START Records for processing

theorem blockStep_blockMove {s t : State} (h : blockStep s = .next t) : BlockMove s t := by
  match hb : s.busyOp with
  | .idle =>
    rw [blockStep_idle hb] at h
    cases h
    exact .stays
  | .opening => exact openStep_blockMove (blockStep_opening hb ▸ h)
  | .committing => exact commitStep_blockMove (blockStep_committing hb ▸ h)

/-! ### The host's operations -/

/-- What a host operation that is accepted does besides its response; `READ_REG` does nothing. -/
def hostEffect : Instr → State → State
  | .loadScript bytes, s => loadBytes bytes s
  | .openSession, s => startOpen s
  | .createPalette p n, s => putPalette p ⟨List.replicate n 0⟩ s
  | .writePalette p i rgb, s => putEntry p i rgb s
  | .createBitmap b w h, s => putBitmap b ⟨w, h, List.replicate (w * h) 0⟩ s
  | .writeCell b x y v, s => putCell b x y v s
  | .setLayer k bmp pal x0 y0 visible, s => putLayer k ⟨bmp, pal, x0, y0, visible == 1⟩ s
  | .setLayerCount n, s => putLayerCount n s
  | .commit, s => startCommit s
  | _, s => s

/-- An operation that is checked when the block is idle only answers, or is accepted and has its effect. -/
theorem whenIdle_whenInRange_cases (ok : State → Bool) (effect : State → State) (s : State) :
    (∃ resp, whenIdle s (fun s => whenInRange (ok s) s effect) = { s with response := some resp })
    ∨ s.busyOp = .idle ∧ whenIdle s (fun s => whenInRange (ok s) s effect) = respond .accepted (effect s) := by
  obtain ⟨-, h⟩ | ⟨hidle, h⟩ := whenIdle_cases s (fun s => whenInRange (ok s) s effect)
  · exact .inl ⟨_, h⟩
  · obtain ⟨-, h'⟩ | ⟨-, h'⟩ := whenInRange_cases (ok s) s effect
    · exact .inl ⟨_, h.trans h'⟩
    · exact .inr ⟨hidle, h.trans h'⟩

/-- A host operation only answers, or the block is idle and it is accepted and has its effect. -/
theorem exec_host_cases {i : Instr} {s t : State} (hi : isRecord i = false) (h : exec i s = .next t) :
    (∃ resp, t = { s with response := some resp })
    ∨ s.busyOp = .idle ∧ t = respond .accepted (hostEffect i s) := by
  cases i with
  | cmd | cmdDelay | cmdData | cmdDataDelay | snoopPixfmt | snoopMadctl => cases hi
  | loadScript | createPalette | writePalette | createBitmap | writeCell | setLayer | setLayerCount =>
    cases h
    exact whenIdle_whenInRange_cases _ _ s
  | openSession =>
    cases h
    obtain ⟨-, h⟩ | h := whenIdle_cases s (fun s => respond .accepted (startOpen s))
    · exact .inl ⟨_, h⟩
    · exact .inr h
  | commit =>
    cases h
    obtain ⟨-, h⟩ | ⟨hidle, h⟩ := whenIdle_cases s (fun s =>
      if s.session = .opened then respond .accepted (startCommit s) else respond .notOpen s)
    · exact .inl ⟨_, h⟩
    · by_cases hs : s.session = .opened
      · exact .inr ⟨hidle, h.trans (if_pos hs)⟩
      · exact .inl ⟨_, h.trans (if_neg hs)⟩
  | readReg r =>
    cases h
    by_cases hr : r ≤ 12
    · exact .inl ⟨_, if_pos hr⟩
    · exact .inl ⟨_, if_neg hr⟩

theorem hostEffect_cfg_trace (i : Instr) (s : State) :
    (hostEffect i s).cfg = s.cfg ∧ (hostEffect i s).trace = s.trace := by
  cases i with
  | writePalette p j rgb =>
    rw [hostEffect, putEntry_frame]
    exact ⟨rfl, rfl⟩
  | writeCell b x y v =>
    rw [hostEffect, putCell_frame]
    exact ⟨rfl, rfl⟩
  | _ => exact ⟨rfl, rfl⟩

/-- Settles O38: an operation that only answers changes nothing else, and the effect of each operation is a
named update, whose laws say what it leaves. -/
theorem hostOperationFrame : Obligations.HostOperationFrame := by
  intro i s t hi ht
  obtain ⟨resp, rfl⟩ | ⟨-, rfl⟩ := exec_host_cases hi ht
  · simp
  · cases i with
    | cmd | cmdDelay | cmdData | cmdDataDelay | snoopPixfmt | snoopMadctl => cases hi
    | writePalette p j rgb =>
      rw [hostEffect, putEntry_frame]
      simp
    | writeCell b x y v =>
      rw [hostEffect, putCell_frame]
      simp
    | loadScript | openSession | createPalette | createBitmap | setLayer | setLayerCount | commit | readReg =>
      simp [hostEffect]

END Records for processing

▸ Exercise description
The reply should consist of one number, the count of lines above with the string "writeCell" in them.

▸ Solution to this problem
4